> **Work request**
Going down the listing below, print exactly each line from the one with "if es = [] then" up to and including the one with "shadow := l", and skip the rest.

> **Data provided**

========

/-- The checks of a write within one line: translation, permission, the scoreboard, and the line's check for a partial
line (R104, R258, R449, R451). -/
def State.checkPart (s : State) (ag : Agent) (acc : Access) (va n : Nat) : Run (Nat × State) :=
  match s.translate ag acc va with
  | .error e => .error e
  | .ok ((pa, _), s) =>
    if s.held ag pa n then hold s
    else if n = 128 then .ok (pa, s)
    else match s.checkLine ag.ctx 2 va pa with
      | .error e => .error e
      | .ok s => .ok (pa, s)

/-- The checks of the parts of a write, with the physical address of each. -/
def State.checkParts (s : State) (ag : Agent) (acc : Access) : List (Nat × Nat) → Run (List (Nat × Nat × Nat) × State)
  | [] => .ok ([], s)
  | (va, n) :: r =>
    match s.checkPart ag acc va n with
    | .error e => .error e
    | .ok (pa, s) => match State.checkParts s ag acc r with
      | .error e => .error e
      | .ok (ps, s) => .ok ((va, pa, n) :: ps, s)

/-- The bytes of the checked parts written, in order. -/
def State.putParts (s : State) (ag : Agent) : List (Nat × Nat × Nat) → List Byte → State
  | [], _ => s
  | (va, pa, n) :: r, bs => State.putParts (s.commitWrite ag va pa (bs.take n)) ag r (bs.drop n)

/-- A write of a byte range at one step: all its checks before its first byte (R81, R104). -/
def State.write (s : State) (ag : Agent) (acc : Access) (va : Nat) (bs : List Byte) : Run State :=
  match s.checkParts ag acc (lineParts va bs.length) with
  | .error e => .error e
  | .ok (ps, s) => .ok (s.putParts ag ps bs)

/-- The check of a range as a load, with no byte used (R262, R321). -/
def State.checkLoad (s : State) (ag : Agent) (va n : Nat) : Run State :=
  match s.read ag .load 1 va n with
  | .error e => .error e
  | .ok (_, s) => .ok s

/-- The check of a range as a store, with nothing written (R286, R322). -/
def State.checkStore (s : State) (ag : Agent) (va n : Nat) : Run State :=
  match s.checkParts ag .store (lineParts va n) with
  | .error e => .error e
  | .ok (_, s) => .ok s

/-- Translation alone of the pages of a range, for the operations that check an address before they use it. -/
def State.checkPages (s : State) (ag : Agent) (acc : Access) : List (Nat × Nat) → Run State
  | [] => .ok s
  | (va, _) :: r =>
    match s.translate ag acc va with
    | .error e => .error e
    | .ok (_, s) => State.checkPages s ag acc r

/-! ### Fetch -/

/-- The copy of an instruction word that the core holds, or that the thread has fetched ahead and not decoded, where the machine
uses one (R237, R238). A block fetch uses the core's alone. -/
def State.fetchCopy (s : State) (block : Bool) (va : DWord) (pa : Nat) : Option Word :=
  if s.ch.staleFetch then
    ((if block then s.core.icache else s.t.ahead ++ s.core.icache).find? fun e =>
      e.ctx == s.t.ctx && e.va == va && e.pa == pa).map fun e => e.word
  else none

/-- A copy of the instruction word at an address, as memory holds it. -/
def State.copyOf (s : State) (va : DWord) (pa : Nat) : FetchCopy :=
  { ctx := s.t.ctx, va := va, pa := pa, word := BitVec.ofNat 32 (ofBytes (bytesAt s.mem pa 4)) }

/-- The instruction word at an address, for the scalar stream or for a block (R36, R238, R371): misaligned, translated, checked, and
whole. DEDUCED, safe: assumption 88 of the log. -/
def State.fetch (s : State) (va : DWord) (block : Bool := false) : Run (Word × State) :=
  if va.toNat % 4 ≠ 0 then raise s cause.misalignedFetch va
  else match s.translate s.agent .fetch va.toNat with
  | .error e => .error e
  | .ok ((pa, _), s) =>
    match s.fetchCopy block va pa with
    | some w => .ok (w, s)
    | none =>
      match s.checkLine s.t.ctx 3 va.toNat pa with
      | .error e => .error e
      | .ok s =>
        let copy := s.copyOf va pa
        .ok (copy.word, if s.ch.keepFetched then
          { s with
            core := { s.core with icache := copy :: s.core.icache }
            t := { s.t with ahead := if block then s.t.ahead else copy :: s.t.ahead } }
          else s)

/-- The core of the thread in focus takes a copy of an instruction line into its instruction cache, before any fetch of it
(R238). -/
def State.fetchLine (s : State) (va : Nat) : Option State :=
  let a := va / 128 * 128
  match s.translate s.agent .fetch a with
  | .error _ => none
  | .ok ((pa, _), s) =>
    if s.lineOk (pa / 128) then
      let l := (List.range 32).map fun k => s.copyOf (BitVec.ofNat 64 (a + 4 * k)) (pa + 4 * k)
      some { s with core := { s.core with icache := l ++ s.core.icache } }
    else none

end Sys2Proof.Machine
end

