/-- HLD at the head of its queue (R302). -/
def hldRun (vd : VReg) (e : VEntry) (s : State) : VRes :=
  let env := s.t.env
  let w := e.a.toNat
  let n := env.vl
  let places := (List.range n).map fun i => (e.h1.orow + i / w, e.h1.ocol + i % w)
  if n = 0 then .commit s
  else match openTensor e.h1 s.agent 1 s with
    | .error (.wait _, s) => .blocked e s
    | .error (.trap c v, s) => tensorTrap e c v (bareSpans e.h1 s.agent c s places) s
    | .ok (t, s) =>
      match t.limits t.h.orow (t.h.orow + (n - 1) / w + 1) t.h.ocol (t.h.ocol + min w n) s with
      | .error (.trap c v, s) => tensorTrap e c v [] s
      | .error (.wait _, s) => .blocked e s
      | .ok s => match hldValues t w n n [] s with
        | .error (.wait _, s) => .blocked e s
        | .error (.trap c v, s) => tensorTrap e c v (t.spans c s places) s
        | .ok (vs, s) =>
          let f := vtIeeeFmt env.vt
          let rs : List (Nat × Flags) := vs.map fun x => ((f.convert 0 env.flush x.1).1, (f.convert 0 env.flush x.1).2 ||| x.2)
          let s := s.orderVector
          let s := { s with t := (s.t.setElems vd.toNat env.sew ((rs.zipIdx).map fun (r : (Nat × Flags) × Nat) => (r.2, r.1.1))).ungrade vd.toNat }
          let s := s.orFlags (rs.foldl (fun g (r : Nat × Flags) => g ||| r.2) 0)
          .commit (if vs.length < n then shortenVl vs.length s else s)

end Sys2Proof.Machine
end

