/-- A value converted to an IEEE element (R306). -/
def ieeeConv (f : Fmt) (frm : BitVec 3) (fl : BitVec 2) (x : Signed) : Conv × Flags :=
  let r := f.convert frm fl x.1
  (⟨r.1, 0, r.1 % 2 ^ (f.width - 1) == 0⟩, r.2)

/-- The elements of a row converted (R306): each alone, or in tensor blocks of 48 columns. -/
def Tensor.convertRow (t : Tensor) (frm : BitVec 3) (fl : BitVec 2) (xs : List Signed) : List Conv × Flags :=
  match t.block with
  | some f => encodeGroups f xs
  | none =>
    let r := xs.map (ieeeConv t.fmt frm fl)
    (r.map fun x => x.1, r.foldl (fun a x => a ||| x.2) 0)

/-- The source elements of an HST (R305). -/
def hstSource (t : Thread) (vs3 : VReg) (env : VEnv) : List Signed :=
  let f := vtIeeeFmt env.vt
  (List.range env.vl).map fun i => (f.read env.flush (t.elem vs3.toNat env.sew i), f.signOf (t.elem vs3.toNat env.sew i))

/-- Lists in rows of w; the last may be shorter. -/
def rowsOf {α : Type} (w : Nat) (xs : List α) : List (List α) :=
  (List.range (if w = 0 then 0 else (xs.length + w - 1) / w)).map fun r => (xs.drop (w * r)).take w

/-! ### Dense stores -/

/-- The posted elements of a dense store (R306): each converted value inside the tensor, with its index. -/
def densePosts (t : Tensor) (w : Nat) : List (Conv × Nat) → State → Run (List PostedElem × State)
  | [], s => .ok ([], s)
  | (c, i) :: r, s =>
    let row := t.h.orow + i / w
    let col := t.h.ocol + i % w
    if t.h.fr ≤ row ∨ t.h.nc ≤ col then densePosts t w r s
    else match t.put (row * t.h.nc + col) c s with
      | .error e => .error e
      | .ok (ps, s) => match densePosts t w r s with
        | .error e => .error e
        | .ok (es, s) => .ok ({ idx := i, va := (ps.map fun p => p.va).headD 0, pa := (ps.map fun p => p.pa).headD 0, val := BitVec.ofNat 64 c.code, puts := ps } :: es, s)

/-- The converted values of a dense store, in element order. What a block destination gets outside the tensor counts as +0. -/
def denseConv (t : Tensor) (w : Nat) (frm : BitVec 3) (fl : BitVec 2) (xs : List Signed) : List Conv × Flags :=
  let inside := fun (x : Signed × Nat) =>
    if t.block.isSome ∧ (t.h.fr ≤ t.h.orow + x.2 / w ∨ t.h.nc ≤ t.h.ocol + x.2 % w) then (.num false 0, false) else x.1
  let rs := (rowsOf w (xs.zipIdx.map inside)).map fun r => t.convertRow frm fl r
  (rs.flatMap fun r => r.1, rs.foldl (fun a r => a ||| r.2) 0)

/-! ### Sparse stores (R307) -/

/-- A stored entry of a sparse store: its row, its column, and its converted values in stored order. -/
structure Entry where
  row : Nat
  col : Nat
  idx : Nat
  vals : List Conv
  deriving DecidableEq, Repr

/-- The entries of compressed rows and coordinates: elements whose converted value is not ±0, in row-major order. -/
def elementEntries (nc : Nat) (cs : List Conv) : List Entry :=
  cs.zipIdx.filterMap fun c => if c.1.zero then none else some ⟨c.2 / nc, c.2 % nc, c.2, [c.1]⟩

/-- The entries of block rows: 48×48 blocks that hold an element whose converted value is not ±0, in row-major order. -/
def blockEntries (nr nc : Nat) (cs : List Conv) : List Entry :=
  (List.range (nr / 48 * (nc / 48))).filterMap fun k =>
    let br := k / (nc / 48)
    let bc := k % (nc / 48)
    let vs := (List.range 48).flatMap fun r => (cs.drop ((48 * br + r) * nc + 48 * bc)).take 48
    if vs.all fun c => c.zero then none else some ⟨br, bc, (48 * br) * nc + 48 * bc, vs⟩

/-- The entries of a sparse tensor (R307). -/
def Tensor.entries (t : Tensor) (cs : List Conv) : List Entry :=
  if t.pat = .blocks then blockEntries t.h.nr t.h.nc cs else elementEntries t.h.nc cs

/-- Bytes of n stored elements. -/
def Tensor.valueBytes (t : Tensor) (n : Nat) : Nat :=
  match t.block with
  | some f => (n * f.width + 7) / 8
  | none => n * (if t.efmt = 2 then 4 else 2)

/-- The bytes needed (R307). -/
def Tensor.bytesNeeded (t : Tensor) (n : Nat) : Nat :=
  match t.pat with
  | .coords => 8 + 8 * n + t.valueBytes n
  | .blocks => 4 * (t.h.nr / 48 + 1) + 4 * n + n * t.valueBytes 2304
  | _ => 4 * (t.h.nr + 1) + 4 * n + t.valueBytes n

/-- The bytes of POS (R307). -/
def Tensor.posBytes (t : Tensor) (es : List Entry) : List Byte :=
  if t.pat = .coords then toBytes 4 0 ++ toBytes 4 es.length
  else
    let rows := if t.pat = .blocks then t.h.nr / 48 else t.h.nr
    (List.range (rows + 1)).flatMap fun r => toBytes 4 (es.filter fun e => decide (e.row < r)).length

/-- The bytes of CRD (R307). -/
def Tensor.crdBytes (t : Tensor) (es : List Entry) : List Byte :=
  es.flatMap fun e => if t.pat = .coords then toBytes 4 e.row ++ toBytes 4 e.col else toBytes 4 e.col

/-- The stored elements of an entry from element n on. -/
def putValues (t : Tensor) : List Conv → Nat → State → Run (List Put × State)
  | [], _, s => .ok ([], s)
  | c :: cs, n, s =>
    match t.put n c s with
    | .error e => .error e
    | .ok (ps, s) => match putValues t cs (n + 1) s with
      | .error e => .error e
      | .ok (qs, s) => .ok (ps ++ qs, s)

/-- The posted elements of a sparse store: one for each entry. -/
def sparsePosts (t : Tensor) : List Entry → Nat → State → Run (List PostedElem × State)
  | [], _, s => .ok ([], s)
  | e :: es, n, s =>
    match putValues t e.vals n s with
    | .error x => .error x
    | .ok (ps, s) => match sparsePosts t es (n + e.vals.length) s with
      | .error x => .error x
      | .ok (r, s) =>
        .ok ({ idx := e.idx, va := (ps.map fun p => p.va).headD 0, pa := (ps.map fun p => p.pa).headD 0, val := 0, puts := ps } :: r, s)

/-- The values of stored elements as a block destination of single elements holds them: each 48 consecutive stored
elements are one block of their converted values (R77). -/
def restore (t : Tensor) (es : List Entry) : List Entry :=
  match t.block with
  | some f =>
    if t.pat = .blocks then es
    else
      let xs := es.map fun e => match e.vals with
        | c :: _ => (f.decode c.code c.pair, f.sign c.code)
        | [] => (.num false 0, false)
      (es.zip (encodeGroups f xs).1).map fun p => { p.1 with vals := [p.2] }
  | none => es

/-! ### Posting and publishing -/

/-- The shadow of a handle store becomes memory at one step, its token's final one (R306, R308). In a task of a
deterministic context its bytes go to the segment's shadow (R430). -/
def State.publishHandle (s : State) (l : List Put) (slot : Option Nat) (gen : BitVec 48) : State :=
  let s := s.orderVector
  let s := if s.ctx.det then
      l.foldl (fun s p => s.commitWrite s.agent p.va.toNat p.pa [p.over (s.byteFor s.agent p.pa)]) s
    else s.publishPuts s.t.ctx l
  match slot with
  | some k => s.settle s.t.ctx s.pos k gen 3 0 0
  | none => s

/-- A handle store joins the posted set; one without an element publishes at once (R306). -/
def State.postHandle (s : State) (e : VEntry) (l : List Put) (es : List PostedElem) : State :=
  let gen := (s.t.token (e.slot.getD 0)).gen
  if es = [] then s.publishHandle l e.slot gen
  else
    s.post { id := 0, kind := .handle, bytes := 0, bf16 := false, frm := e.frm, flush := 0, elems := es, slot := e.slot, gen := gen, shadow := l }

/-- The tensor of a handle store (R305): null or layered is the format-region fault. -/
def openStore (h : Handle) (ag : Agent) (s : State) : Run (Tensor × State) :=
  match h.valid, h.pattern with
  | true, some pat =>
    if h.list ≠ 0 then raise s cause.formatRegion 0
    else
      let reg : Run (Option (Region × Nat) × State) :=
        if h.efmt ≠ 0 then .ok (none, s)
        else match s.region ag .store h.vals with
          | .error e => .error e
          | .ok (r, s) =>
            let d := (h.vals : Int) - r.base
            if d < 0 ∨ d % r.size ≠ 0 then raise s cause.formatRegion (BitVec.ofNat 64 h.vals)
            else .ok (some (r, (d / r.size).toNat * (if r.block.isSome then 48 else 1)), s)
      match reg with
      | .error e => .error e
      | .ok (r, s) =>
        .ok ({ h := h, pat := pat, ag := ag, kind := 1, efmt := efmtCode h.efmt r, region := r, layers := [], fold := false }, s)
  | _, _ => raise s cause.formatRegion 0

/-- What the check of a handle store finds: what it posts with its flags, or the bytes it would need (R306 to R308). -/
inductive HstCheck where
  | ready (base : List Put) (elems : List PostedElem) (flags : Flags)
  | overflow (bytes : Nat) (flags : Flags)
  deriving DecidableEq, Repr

========

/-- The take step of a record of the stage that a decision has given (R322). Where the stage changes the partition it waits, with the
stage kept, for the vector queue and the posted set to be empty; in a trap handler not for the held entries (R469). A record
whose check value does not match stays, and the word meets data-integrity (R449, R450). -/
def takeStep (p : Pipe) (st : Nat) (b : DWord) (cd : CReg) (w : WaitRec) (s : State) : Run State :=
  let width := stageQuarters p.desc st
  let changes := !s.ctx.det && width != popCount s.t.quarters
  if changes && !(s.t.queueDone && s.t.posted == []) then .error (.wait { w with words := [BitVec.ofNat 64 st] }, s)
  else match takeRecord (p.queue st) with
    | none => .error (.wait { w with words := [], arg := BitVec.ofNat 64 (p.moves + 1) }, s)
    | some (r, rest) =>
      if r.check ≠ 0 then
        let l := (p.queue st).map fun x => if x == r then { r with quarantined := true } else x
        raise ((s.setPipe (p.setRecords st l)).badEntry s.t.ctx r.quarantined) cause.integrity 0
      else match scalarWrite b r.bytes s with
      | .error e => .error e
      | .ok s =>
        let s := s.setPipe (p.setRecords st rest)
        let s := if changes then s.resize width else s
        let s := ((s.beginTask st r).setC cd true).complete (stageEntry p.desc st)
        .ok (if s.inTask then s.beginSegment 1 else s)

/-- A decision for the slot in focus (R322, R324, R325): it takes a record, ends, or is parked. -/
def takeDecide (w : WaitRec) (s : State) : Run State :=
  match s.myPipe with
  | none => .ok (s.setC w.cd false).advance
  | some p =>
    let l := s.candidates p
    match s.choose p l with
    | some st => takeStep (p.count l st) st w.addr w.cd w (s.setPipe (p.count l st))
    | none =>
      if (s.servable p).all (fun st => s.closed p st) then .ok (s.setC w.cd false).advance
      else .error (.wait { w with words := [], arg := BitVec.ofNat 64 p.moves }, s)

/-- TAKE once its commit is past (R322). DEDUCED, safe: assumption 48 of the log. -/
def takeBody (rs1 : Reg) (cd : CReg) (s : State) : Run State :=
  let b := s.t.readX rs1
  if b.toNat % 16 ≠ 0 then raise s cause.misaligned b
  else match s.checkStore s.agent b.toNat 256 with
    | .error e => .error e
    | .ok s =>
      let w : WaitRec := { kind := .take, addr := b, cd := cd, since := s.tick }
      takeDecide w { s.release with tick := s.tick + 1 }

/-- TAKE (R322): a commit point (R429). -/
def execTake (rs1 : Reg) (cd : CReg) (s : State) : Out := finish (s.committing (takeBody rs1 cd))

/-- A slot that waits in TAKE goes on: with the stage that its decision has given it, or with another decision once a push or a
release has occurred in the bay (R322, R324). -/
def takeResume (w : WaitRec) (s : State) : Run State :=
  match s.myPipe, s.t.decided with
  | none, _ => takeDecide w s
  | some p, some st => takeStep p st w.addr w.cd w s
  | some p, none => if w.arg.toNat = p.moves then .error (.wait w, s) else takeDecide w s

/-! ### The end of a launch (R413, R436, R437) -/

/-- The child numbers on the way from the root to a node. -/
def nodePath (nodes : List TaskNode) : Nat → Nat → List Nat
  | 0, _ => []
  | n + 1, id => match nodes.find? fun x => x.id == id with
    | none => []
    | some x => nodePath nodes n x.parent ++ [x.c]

========

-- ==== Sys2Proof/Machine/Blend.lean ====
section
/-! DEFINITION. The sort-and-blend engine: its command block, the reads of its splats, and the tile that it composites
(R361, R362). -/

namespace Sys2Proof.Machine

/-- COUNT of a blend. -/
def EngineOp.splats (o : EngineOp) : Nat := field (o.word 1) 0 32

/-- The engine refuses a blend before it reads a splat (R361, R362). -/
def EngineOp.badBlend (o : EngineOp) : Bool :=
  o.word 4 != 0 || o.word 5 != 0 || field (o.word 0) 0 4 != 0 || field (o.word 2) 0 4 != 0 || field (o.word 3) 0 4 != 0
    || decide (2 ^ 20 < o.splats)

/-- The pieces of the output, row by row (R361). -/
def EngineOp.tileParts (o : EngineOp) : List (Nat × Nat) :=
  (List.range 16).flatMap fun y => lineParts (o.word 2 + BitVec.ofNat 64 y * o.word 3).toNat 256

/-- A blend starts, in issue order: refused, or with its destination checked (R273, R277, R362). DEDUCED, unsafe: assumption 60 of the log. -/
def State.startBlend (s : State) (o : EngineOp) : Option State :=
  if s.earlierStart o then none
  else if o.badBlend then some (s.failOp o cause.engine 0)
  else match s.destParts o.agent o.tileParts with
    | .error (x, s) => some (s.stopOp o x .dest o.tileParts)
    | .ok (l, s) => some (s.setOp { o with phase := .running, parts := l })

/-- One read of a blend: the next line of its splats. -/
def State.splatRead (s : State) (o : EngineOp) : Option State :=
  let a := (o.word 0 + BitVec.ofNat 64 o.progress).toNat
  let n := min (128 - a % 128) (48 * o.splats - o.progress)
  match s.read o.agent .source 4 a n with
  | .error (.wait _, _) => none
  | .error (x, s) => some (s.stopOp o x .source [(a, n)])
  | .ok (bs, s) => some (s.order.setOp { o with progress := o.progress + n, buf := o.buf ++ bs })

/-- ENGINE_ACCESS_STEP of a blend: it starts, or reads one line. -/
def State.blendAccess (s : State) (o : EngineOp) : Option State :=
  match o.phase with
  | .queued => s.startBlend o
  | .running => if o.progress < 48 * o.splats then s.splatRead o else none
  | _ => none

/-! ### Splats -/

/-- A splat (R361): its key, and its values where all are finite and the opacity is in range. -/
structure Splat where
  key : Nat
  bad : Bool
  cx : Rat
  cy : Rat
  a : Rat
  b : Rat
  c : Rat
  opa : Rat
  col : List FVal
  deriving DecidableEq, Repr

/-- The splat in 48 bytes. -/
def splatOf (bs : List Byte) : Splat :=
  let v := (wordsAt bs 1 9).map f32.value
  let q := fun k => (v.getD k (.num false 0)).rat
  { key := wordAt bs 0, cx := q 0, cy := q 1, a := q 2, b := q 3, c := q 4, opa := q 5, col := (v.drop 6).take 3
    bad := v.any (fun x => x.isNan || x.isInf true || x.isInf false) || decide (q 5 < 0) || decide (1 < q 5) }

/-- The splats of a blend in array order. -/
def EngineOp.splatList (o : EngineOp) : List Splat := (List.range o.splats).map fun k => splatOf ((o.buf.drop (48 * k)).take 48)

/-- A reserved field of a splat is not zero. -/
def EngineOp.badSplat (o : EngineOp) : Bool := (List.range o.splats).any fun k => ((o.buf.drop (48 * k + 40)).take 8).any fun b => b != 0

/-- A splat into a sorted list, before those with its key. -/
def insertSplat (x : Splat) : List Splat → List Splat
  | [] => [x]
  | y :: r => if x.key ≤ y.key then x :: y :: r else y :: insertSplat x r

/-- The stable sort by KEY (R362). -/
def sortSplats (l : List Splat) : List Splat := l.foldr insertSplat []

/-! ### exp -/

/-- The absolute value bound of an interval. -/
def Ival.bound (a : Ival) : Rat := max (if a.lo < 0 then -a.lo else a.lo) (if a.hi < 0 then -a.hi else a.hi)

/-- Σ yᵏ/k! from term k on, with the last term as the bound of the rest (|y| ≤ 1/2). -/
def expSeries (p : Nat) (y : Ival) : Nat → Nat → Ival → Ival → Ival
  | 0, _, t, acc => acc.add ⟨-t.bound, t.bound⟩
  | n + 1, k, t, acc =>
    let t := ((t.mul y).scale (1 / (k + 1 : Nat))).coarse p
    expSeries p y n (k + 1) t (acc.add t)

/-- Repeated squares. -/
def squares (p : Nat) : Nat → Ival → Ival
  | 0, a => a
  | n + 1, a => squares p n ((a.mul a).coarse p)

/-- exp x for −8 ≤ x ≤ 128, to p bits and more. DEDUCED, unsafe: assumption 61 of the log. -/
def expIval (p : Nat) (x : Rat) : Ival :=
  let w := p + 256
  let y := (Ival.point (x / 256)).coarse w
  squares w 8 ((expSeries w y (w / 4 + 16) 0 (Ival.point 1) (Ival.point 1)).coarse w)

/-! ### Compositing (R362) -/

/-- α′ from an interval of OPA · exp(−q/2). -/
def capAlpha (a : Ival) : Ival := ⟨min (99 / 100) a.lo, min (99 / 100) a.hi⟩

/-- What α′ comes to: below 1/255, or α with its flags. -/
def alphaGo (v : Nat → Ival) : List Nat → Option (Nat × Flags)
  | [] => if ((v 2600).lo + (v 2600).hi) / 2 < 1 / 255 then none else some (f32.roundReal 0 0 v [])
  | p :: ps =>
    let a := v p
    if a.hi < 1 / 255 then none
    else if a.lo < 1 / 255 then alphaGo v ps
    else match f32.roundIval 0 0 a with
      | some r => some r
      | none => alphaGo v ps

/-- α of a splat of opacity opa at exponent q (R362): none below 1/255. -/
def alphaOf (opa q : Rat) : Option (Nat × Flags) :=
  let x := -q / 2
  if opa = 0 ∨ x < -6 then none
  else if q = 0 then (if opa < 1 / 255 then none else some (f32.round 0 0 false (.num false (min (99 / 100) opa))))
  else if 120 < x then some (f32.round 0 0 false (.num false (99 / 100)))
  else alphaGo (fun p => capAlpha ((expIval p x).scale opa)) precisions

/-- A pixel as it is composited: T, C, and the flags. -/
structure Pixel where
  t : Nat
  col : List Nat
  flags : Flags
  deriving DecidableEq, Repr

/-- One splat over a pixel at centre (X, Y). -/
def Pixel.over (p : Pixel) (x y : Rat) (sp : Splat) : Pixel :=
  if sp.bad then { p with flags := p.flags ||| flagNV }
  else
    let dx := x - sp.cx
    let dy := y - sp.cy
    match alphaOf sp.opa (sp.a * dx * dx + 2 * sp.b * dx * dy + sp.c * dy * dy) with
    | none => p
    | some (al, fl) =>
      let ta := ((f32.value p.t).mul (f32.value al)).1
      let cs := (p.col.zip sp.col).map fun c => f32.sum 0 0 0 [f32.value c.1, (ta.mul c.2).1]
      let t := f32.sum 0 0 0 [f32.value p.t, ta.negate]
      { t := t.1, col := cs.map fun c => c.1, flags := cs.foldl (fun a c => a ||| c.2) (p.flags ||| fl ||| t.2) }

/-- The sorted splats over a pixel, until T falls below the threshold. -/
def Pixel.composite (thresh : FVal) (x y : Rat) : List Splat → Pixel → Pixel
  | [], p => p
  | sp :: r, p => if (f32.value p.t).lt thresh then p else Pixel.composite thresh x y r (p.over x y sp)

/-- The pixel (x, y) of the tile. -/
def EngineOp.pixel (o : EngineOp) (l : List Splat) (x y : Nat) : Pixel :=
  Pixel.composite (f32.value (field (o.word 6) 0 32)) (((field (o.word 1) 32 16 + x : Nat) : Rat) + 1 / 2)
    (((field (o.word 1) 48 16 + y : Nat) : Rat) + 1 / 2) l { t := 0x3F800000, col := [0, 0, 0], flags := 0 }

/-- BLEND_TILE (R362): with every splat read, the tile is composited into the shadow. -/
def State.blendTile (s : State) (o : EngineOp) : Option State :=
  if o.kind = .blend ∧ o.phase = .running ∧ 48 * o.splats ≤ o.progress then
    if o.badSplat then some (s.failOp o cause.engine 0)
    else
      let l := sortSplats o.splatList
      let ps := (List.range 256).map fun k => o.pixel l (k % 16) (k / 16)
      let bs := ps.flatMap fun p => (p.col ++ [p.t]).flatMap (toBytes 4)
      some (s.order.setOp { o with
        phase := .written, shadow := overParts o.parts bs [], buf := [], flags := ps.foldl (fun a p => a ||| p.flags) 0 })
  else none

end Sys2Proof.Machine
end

========

> **Response to the exercise**
  if es = [] then s.publishHandle l e.slot gen
  else
    s.post { id := 0, kind := .handle, bytes := 0, bf16 := false, frm := e.frm, flush := 0, elems := es, slot := e.slot, gen := gen, shadow := l }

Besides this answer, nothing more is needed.